[Stored items]
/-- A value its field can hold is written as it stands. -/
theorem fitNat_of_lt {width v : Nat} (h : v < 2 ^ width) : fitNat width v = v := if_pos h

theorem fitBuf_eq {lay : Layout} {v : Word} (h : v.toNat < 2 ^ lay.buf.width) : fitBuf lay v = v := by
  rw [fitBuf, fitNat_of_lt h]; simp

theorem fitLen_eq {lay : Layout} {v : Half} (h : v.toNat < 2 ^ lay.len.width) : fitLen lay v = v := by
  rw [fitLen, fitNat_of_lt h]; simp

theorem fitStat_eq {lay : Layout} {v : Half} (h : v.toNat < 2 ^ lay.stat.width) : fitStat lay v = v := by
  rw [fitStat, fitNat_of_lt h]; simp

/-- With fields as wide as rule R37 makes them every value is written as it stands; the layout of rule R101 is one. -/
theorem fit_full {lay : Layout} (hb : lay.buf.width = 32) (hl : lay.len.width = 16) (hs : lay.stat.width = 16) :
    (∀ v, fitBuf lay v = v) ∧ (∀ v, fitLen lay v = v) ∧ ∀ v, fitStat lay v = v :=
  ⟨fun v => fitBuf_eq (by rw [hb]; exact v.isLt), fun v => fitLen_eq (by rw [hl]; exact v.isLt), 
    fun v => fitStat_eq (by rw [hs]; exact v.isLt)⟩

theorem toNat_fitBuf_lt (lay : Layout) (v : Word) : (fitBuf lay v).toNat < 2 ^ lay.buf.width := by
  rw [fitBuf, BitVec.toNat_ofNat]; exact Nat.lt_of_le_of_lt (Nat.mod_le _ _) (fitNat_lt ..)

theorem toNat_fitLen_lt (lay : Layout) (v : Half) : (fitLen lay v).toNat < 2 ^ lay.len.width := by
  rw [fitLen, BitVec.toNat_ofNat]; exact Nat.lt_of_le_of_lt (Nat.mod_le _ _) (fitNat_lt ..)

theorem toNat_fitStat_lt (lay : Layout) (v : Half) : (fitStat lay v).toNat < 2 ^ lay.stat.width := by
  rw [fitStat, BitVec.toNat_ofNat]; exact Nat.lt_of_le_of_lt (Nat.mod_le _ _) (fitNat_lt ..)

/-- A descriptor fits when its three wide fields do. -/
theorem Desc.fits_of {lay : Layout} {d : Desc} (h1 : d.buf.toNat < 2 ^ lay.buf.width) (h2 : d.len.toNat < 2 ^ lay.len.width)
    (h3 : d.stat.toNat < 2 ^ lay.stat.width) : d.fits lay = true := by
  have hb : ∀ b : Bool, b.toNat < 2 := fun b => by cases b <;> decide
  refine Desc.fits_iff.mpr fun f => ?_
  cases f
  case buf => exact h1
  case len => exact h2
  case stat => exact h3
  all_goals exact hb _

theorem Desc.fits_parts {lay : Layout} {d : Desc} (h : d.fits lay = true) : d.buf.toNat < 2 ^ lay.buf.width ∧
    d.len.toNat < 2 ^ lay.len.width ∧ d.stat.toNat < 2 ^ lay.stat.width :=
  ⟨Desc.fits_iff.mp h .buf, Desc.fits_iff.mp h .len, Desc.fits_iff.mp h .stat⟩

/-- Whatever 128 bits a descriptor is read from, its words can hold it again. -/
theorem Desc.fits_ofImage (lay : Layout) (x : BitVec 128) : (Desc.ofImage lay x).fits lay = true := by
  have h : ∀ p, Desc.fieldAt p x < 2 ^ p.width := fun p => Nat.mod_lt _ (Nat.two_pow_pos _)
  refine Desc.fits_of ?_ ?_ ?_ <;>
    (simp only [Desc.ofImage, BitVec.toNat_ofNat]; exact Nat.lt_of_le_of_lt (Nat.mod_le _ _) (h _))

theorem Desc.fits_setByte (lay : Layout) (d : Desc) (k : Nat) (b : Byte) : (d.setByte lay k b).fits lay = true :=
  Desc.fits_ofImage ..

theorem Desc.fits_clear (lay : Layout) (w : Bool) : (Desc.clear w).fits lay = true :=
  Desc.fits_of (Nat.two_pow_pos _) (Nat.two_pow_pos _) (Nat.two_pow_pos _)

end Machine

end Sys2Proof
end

> THE PROBLEM:
Reproduce the entries above in full and exactly.

> RESPONSE TO THE EXERCISE:
/-- A value its field can hold is written as it stands. -/
theorem fitNat_of_lt {width v : Nat} (h : v < 2 ^ width) : fitNat width v = v := if_pos h

theorem fitBuf_eq {lay : Layout} {v : Word} (h : v.toNat < 2 ^ lay.buf.width) : fitBuf lay v = v := by
  rw [fitBuf, fitNat_of_lt h]; simp

theorem fitLen_eq {lay : Layout} {v : Half} (h : v.toNat < 2 ^ lay.len.width) : fitLen lay v = v := by
  rw [fitLen, fitNat_of_lt h]; simp

theorem fitStat_eq {lay : Layout} {v : Half} (h : v.toNat < 2 ^ lay.stat.width) : fitStat lay v = v := by
  rw [fitStat, fitNat_of_lt h]; simp

/-- With fields as wide as rule R37 makes them every value is written as it stands; the layout of rule R101 is one. -/
theorem fit_full {lay : Layout} (hb : lay.buf.width = 32) (hl : lay.len.width = 16) (hs : lay.stat.width = 16) :
    (∀ v, fitBuf lay v = v) ∧ (∀ v, fitLen lay v = v) ∧ ∀ v, fitStat lay v = v :=
  ⟨fun v => fitBuf_eq (by rw [hb]; exact v.isLt), fun v => fitLen_eq (by rw [hl]; exact v.isLt), 
    fun v => fitStat_eq (by rw [hs]; exact v.isLt)⟩

theorem toNat_fitBuf_lt (lay : Layout) (v : Word) : (fitBuf lay v).toNat < 2 ^ lay.buf.width := by
  rw [fitBuf, BitVec.toNat_ofNat]; exact Nat.lt_of_le_of_lt (Nat.mod_le _ _) (fitNat_lt ..)

theorem toNat_fitLen_lt (lay : Layout) (v : Half) : (fitLen lay v).toNat < 2 ^ lay.len.width := by
  rw [fitLen, BitVec.toNat_ofNat]; exact Nat.lt_of_le_of_lt (Nat.mod_le _ _) (fitNat_lt ..)

theorem toNat_fitStat_lt (lay : Layout) (v : Half) : (fitStat lay v).toNat < 2 ^ lay.stat.width := by
  rw [fitStat, BitVec.toNat_ofNat]; exact Nat.lt_of_le_of_lt (Nat.mod_le _ _) (fitNat_lt ..)

/-- A descriptor fits when its three wide fields do. -/
theorem Desc.fits_of {lay : Layout} {d : Desc} (h1 : d.buf.toNat < 2 ^ lay.buf.width) (h2 : d.len.toNat < 2 ^ lay.len.width)
    (h3 : d.stat.toNat < 2 ^ lay.stat.width) : d.fits lay = true := by
  have hb : ∀ b : Bool, b.toNat < 2 := fun b => by cases b <;> decide
  refine Desc.fits_iff.mpr fun f => ?_
  cases f
  case buf => exact h1
  case len => exact h2
  case stat => exact h3
  all_goals exact hb _

theorem Desc.fits_parts {lay : Layout} {d : Desc} (h : d.fits lay = true) : d.buf.toNat < 2 ^ lay.buf.width ∧
    d.len.toNat < 2 ^ lay.len.width ∧ d.stat.toNat < 2 ^ lay.stat.width :=
  ⟨Desc.fits_iff.mp h .buf, Desc.fits_iff.mp h .len, Desc.fits_iff.mp h .stat⟩

/-- Whatever 128 bits a descriptor is read from, its words can hold it again. -/
theorem Desc.fits_ofImage (lay : Layout) (x : BitVec 128) : (Desc.ofImage lay x).fits lay = true := by
  have h : ∀ p, Desc.fieldAt p x < 2 ^ p.width := fun p => Nat.mod_lt _ (Nat.two_pow_pos _)
  refine Desc.fits_of ?_ ?_ ?_ <;>
    (simp only [Desc.ofImage, BitVec.toNat_ofNat]; exact Nat.lt_of_le_of_lt (Nat.mod_le _ _) (h _))

theorem Desc.fits_setByte (lay : Layout) (d : Desc) (k : Nat) (b : Byte) : (d.setByte lay k b).fits lay = true :=
  Desc.fits_ofImage ..

theorem Desc.fits_clear (lay : Layout) (w : Bool) : (Desc.clear w).fits lay = true :=
  Desc.fits_of (Nat.two_pow_pos _) (Nat.two_pow_pos _) (Nat.two_pow_pos _)

end Machine

end Sys2Proof
end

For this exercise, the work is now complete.